Speak your mind, but watch your mouth: complaints in CouchSurfing references.

This paper deals with strategies for verbal complaints used by L2 and L1 speakers of English, and their comparative success. The analysis of complaints is conducted on the material of user references on the website CouchSurfing (CS), a platform for travellers who stay in each other’s houses and subsequently leave an honest reference about their experience for future ‘couchsurfers’. Opposed to other forms of online interaction, the producers of the collected data have therefore met personally before leaving their complaint on the CS system.

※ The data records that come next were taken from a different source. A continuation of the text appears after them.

/-- A unit's write-backs of a descriptor in which another unit's writes still wait go behind those (R344: a word 7 follows the
unit writes that it reports). -/
def Chan.deferBacks (x : Chan) (seq : Nat) (u : Unit) : Chan :=
  match x.queue.find? fun v => decide (0 < v.placed) && v.seq != some seq with
  | none => x.setUnit seq u
  | some v =>
    let theirs := ((v.plan.drop v.done).filter fun p => p.write.writeBack).map fun p => p.write.addr
    let shared := fun (p : Planned) => p.write.writeBack && theirs.contains p.write.addr
    (x.setUnit seq { u with plan := u.plan.filter fun p => !shared p }).setUnit (v.seq.getD 0) { v with plan := v.plan ++ u.plan.filter shared }

/-- The unit `seq` takes its place: the whole of it on a ring, on a Class S channel what the descriptors held allow (R337, R344,
R347). -/
def Mach.placeUnit (m : Mach) (c seq : Nat) (u : Unit) : Mach :=
  let x := m.chan c
  if m.chClass c = 1 then
    if u.data.length ≤ u.placed ∧ 0 < u.placed then m
    else
      let f := Fill.run (m.rd E.MPS_NOW) c seq u.data x.descs.length { descs := x.descs, off := x.off, placed := u.placed, plan := u.plan }
      (m.setChan c ({ x with descs := f.descs, off := f.off }.deferBacks seq { u with placed := f.placed, plan := f.plan })).fetchDesc c
  else if 0 < u.placed then m
  else
    let k := m.slotsOf c u.data.length
    let u : Unit := { u with placed := u.data.length, place := x.alloc,
                             plan := m.ringWrites c seq x.alloc (u.data ++ zeros (k * m.slotBytes c - u.data.length)) }
    m.setChan c ({ x with alloc := (x.alloc + k) % 2 ^ 32 }.setUnit seq u)

/-- The place of a unit in progress grows into new descriptors (R337, R344). -/
def Mach.growPlace (m : Mach) (c : Nat) : Mach :=
  match (m.chan c).queue.find? fun u => decide (0 < u.placed) && decide (u.placed < u.data.length) with
  | some u => m.placeUnit c (u.seq.getD 0) u
  | none => m

/-! ### Writing a unit (R356) -/

/-- Publish a channel event (R364). -/
def Mach.chanEvent (m : Mach) (c mode seq : Nat) : Mach :=
  if m.rd E.CH_EVENT_MODE c = mode then m.produce 11 c (m.rd E.CH_EC c) seq m.now else m

/-- Limiter credit is enough for a write of `n` bytes (R356). -/
def Mach.credited (m : Mach) (c n : Nat) : Bool := decide (n * 1024 ≤ ((m.refill c).chan c).cred)

/-- Another unit of the channel holds a place that the descriptors held did not allow in full (R337). -/
def Chan.growing (x : Chan) (u : Unit) : Bool :=
  x.queue.any fun v => v != u && decide (0 < v.placed) && decide (v.placed < v.data.length)

/-- The channel can take its head unit now: RUN, or DRAINING with this unit in progress; it holds a place with writes to issue, or
finds ring room or a descriptor (R340, R347). No write-back waits ahead of it. -/
def Mach.canTake (m : Mach) (c : Nat) (u : Unit) : Bool :=
  let x := m.chan c
  (x.state == 1 || (x.state == 5 && decide (0 < u.placed))) && x.redo.isEmpty && m.mayRequest && m.rd E.ENGINE_STATE == 0 &&
    (decide (u.done < u.plan.length) ||
     (if m.chClass c = 1 then !x.descs.isEmpty && !x.growing u
      else m.toHostC c && decide (x.fill + m.slotsOf c u.data.length ≤ m.ringSlots c)))

/-- Length of the write that a unit issues next: the first of its plan, or the first of the place it would take. -/
def Mach.nextLength (m : Mach) (c : Nat) (u : Unit) : Nat :=
  match u.plan[u.done]? with
  | some p => p.write.data.length
  | none =>
    let x := m.chan c
    let first := fun (a n : Nat) => Nat.min n (Nat.min (m.rd E.MPS_NOW) (4096 - a % 4096))
    if m.chClass c = 1 then
      match x.descs with
      | d :: _ => first (d.buf + x.off) (Nat.min (d.len - x.off) (u.data.length - u.placed))
      | [] => 0
    else
      let z := m.ringSlots c
      let sb := m.slotBytes c
      first (m.rd E.CH_ADDR c + x.alloc % z * sb) (Nat.min (m.slotsOf c u.data.length) (z - x.alloc % z) * sb)

/-- Some channel with a share has a write-back or a pre-veneer write that it may issue (R356). -/
def Mach.sharedReady (m : Mach) : Bool :=
  (m.chans.map Prod.fst).any fun c =>
    decide (0 < m.share c) &&
      (match (m.chan c).redo, m.headUnit c with
       | p :: _, _ => m.mayRequest && m.rd E.ENGINE_STATE == 0 && m.credited c p.write.data.length
       | [], some u => !u.late && m.canTake c u && m.credited c (m.nextLength c u)
       | [], none => false)
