-- ==== Sys2Proof/Machine/Dma.lean ====
section
/-! DEFINITION. Commands of the DMA engine: starting and stopping channels (R340, R341, R346), descriptors (R342,
R343, R345), decision entries (R348), issue and drop of units (R339, R349), veneers (R127, R350, R354), bus errors and
their recovery (R359 to R361), and the drain of a power-down (R363). -/

namespace Sys2Proof.Machine

/-! ### Channel states (R340, R341) -/

/-- Every channel asks for what it needs next, and waiting reads are issued (R331, R345, R348). -/
def Mach.kick (m : Mach) : Mach :=
  let m := m.each (m.chans.map Prod.fst) fun c m => (m.fetchDesc c).fetchEntries c
  Mach.issueReads (m.ep.waiting.length + 1) m

/-- The host has provided nothing that the channel could go on with: no descriptor beyond the tail, or no ring room for its head unit (R340, R345,
R347). -/
def Mach.unprovided (m : Mach) (c : Nat) : Bool :=
  let x := m.chan c
  if m.chClass c = 1 then x.descs.isEmpty && x.atTail && !x.doorbell && !x.fetching
  else m.toHostC c && (m.headUnit c).any fun u => decide (u.placed = 0) && decide (m.ringSlots c < x.fill + m.slotsOf c u.data.length)

/-- Channels in HELD resume when nothing stands against it, and the engine goes on; one that is provided nothing waits at once (R329, R340, R362). -/
def Mach.resume (m : Mach) : Mach :=
  let held := (m.chans.filter fun x => x.2.state == 3).map Prod.fst
  let m := (m.resumeChannels.kick).flushMsix
  m.each held fun c m => if (m.chan c).state = 1 ∧ m.unprovided c = true then m.setChan c { m.chan c with state := 2 } else m

/-- A unit meets a ring whose fill is greater than its slots (R347): counted once for each unit. -/
def Mach.meetRing (m : Mach) (c : Nat) (u : Unit) : Mach :=
  let x := m.chan c
  if m.toHostC c ∧ m.ringSlots c < x.fill ∧ u.met = false then
    (m.setChan c { x with queue := x.queue.map fun (v : Unit) => if v = u then { v with met := true } else v }).inc E.INDEX_ERRORS c
  else m

/-- The engine restarts behind the last probe (R360). -/
def Mach.restartEngine (m : Mach) : Mach :=
  let e := m.engine
  let m := if e.parked then m else m.inc E.RECOVERIES_BLIND 0
  let m := (m.wr E.LAST_RECOVERY 0 (m.ns - e.since)).wr E.ENGINE_STATE 0 0
  let m := m.each (m.chans.map Prod.fst) fun c m => m.setChan c { m.chan c with stopped := false }
  ({ m with engine := {} }).resume

/-- A channel that has gone to IDLE since the stop reads nothing more and is not probed (R341, R360). -/
def Mach.probed (m : Mach) (c : Nat) : Bool := (m.chan c).state == 1 || (m.chan c).state == 2 || (m.chan c).state == 5

/-- The next probe is issued alone (R360), or the engine restarts. -/
def Mach.nextProbe (m : Mach) : Mach :=
  match m.engine.probes.dropWhile fun c => !m.probed c with
  | [] => { m with engine := { m.engine with probes := [] } }.restartEngine
  | c :: cs =>
    let m := { m with engine := { m.engine with probes := c :: cs } }
    let x := m.chan c
    let addr := if m.chClass c = 1 then x.fetch else m.rd E.CH_ADDR c + x.hw % m.ringSlots c * m.slotBytes c
    (m.wr E.ENGINE_STATE 0 2).askRead { chan := c, what := .probe, addr := addr, len := 32 }

/-- The probe's read, while it is wanted. -/
def Mach.probeRead (m : Mach) : Option HostRead :=
  m.ep.reads.find? fun r => r.wanted && (match r.what with | .probe => true | _ => false)

/-- The reads of a channel are no longer wanted. -/
def Mach.cancelReads (m : Mach) (c : Nat) : Mach :=
  { m with ep.reads := m.ep.reads.map (fun (r : HostRead) => if r.chan = c then { r with wanted := false } else r)
           ep.waiting := m.ep.waiting.filter fun r => r.chan != c }

/-- A channel enters IDLE (R341): SEQ_NEXT and its queue stay; a unit in progress starts afresh with its SEQ. -/
def Mach.toIdle (m : Mach) (c : Nat) : Mach :=
  let m := m.cancelReads c
  let x := m.chan c
  m.setChan c { x with state := 0, doorbell := false, fetching := false, atTail := false, descs := [], off := 0, alloc := x.hw,
                       stopped := false, queue := x.queue.map Unit.afresh }

/-- A channel starts (R340): RUN, or HELD while the module may not master host memory (notes/assumptions/24.md). -/
def Mach.startChan (m : Mach) (c : Nat) : Mach :=
  let x := m.chan c
  let m := m.setChan c { x with state := if m.mayRequest then 1 else 3, doorbell := false, fetch := m.rd E.CH_ADDR c, atTail := false,
                                descs := [], off := 0, alloc := x.hw, error := 0, queue := x.queue.map Unit.afresh }
  (((m.fillLimiter c).markHead c).fetchDesc c).fetchEntries c

/-- The host gave a Class C channel room or entries: TAIL_WAIT ends (R340, R347, R348). -/
def Mach.provided (m : Mach) (c : Nat) : Mach :=
  if m.toHostC c then
    let x := m.chan c
    let fits : Bool := match m.headUnit c with
      | some u => decide (x.fill + m.slotsOf c u.data.length ≤ m.ringSlots c)
      | none => true
    if x.state = 2 ∧ fits = true then m.setChan c { x with state := 1 } else m
  else m.fetchEntries c

/-- The value of SW_INDEX (R321, R346). -/
def Mach.setSw (m : Mach) (c v : Nat) : Mach := (m.setChan c { m.chan c with sw := v }).provided c

/-- A doorbell (R340, R345, R346). -/
def Mach.ring (m : Mach) (c v : Nat) : Mach :=
  let k := m.chClass c
  let m := if k = 2 then m.setSw c v else m
  let st := (m.chan c).state
  if k = 0 then m
  else if st = 0 then m.startChan c
  else
    let m := m.setChan c { m.chan c with doorbell := k == 1, state := if st = 4 then (if m.mayRequest then 1 else 3) else st }
    (m.fetchDesc c).fetchEntries c
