/-- A MAP as bytes (notes/assumptions/17.md). -/
def FabMap.bytes (g : FabMap) : Bytes :=
  leBytes 2 g.nodes.length ++ leBytes 2 g.links.length ++ (g.nodes.flatMap fun n => leBytes 8 n.1 ++ leBytes 2 n.2) ++
    g.links.flatMap fun l => leBytes 2 l.a ++ leBytes 1 l.aPort ++ leBytes 2 l.b ++ leBytes 1 l.bPort ++ leBytes 4 l.net ++
      leBytes 1 (bn l.dovetail)

/-- Read `n` nodes. -/
def readNodes : Nat → Bytes → List (Nat × Nat)
  | 0, _ => []
  | n + 1, b => (leAt b 0 8, leAt b 8 2) :: readNodes n (b.drop 10)

/-- Read `n` links. -/
def readLinks : Nat → Bytes → List FabLink
  | 0, _ => []
  | n + 1, b => { a := leAt b 0 2, aPort := leAt b 2 1, b := leAt b 3 2, bPort := leAt b 5 1, net := leAt b 6 4,
                  dovetail := bitOf (leAt b 10 1) 0 } :: readLinks n (b.drop 11)

/-- Read a MAP. -/
def readMap (b : Bytes) : FabMap :=
  let n := Nat.min (leAt b 0 2) (b.length / 10)
  let l := Nat.min (leAt b 2 2) (b.length / 11)
  { nodes := readNodes n (b.drop 4), links := readLinks l (b.drop (4 + 10 * n)) }

/-- Cut bytes into pieces of at most `k`. -/
def cutBytes (k : Nat) : Nat → Bytes → List Bytes
  | 0, _ => []
  | n + 1, b => if b.length ≤ k then [b] else b.take k :: cutBytes k n (b.drop k)

/-- The remote streams with a context. -/
def Mach.remotes (m : Mach) : List Nat :=
  (m.streams.map Prod.fst).filter fun s => m.hasContext s && Terms.remote (m.force s)

/-- ROUTE_TABLE, ROUTE_HOPS and the up links of the map in force (R373, R374). -/
def Mach.showRoutes (m : Mach) : Mach :=
  let g := m.fabMap
  let dep := g.depths g.root
  let own := m.fabAddr
  let r := g.nodes.foldl (fun (r : Bytes × Bytes) n =>
    match g.routeOf dep own n.2 with
    | some q => (putBytes r.1 n.2 (leBytes 1 q.1), putBytes r.2 n.2 (leBytes 1 q.2))
    | none => r) (List.replicate 4096 0xFF, zeros 4096)
  let m := (m.wrB E.ROUTE_TABLE 0 r.1).wrB E.ROUTE_HOPS 0 r.2
  m.each (List.range 96) fun p m =>
    let up := (g.adj own).any fun x => x.2.1 == p && isUp dep own x.1
    m.wr E.LINK_INFO p (m.rd E.LINK_INFO p / 4 * 4 + bn up * 2 + m.rd E.LINK_INFO p % 2)

/-- Install a map (R372 step 6, R375): holds off the new routes go. Where the route of an admitted remote stream or a rate on it changes, every
contract is re-forecast, and streams that moved reserve their route anew; where only routes of SUSPENDED ones change, those of reason 2 are
retried (R131). -/
def Mach.installMap (m : Mach) (epoch : Nat) (g : FabMap) : Mach :=
  let before := m.remotes.map fun s => (s, m.pathOf (Terms.sourceNode (m.force s)), m.routeRates (Terms.sourceNode (m.force s)))
  let own := (g.nodes.find? fun n => n.1 == m.rd E.FAB_EUI).map fun n => n.2
  let addr := own.getD 0
  let pin := m.rd E.FAB_ADDR_PIN
  let m := { m with fabMap := g, tree.parts := [], tree.total := 0, tree.epoch := epoch }
  let m := m.wr E.FAB_ADDR 0 (addr + bn (pin != 0 && pin != addr) * 65536)
  let m := (m.wr E.MAP_STATE 0 (epoch % 2 ^ 32 + g.nodes.length % 65536 * 2 ^ 32)).showTree
  let m := (m.inc E.MAPS_INSTALLED 0).showRoutes
  let moved := (before.filter fun x => m.pathOf (Terms.sourceNode (m.force x.1)) != x.2.1 && (m.strm x.1).admitted).map fun x => x.1
  let rates := before.filter fun x => m.routeRates (Terms.sourceNode (m.force x.1)) != x.2.2 || m.pathOf (Terms.sourceNode (m.force x.1)) != x.2.1
  let m := m.each moved fun s m => m.setStrm s { m.strm s with routeLost := some m.ns }
  let m := { m with holds := m.holds.filter fun h => h.outPort == 96 || m.routeFor h.node h.to_ == some h.outPort }.showReserved
  if rates.isEmpty then m
  else if rates.all fun x => !(m.strm x.1).admitted then m.retryAll
  else m.reforecast.each moved fun s m => if (m.strm s).admitted then m.askRoute s else m

/-- Send MAP frames down the child ports (R372 step 5): epoch, then a piece of the map. -/
def Mach.sendMap (m : Mach) (epoch : Nat) (g : FabMap) : Mach :=
  let b := g.bytes
  let l := cutBytes 2072 (b.length / 2072 + 1) b
  m.each m.childPorts fun p m =>
    l.zipIdx.foldl (fun m x => m.sendNeighbour p 3 0x04 x.2 l.length (leBytes 4 epoch ++ x.1)) m

/-- MAP_WALK (R372 steps 4 to 6): at the root. -/
def execMapWalk (s : State) : Host.Outcome State Fault Refusal :=
  s.onMach true fun m =>
    m.when (decide (4 ≤ m.rd E.MODULE_STATE) && m.tree.rootPort.isNone) fun m =>
      let m := if m.tree.sent.isNone then m.elect else m
      let g := m.buildMap
      let epoch := (m.rd E.MAP_STATE % 2 ^ 32 + 1) % 2 ^ 32
      (m.sendMap epoch g).installMap epoch g

/-- A MAP frame (R372 steps 3, 5 and 6). One without payload is the request for reports (notes/assumptions/17.md). -/
def Mach.onMap (m : Mach) (p : Nat) (f : FabMsg) : Mach :=
  let pass := fun (m : Mach) =>
    let on := m.childPorts.filter fun q => q != p
    if 15 ≤ f.hops ∧ on.isEmpty = false then m.inc E.ROUTE_DROPS p else m.each on fun q m => m.queueFrame q { f with into := none }
  if f.payload.length < 4 then (pass m).sendReport
  else if m.tree.rootPort ≠ some p then m
  else
    let epoch := leAt f.payload 0 4
    if epoch = m.rd E.MAP_STATE % 2 ^ 32 then m
    else
      let t := m.tree
      let fresh := t.epoch != epoch || t.total != f.argB
      let parts := SMap.put f.argA (f.payload.drop 4) (if fresh then [] else t.parts)
      let m := pass { m with tree := { t with epoch := epoch, total := f.argB, parts := parts } }
      if (List.range f.argB).all fun i => parts.any fun x => x.1 == i then
        m.installMap epoch (readMap ((List.range f.argB).flatMap fun i => SMap.get [] parts i))
      else m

Although complaints have been discussed in various types of spoken discourse and computer-mediated communication, there is little empirical evidence on complaints based on informal or ordinary interaction outside of hospitality industry and service encounters. In addition, the analysis of an extremely important facet of the speech act of complaint - its perlocutionary force, has proven to be notoriously difficult in the absence of feedback from the addressee. The CS material allows to overcome this constraint by providing three extra dimensions of study: 1) rich demographic information about participants; 2) elicited response to every complaint, as the format of CS reference presupposes bilateral feedback; 3) metadiscursive comments by the complainer, i.e. the author’s own judgement about the degree of face-threat, expressed in the marking of the reference as negative/positive/neutral. It appears that success of complaints (i.e. elicitation of non-face-threatening response or an apology) depends less on internal modification and more on complaint perspective. Most negative responses to L2 speakers’ complaints were caused by their exclusive focus on complaint modification with hedges and modality markers. Thus, the study once again makes the case for the integration of pragmatic perspective into the EFL study, i.a. training learners in defocalizing reference in their complaints, as a prerequisite for successful communication in English.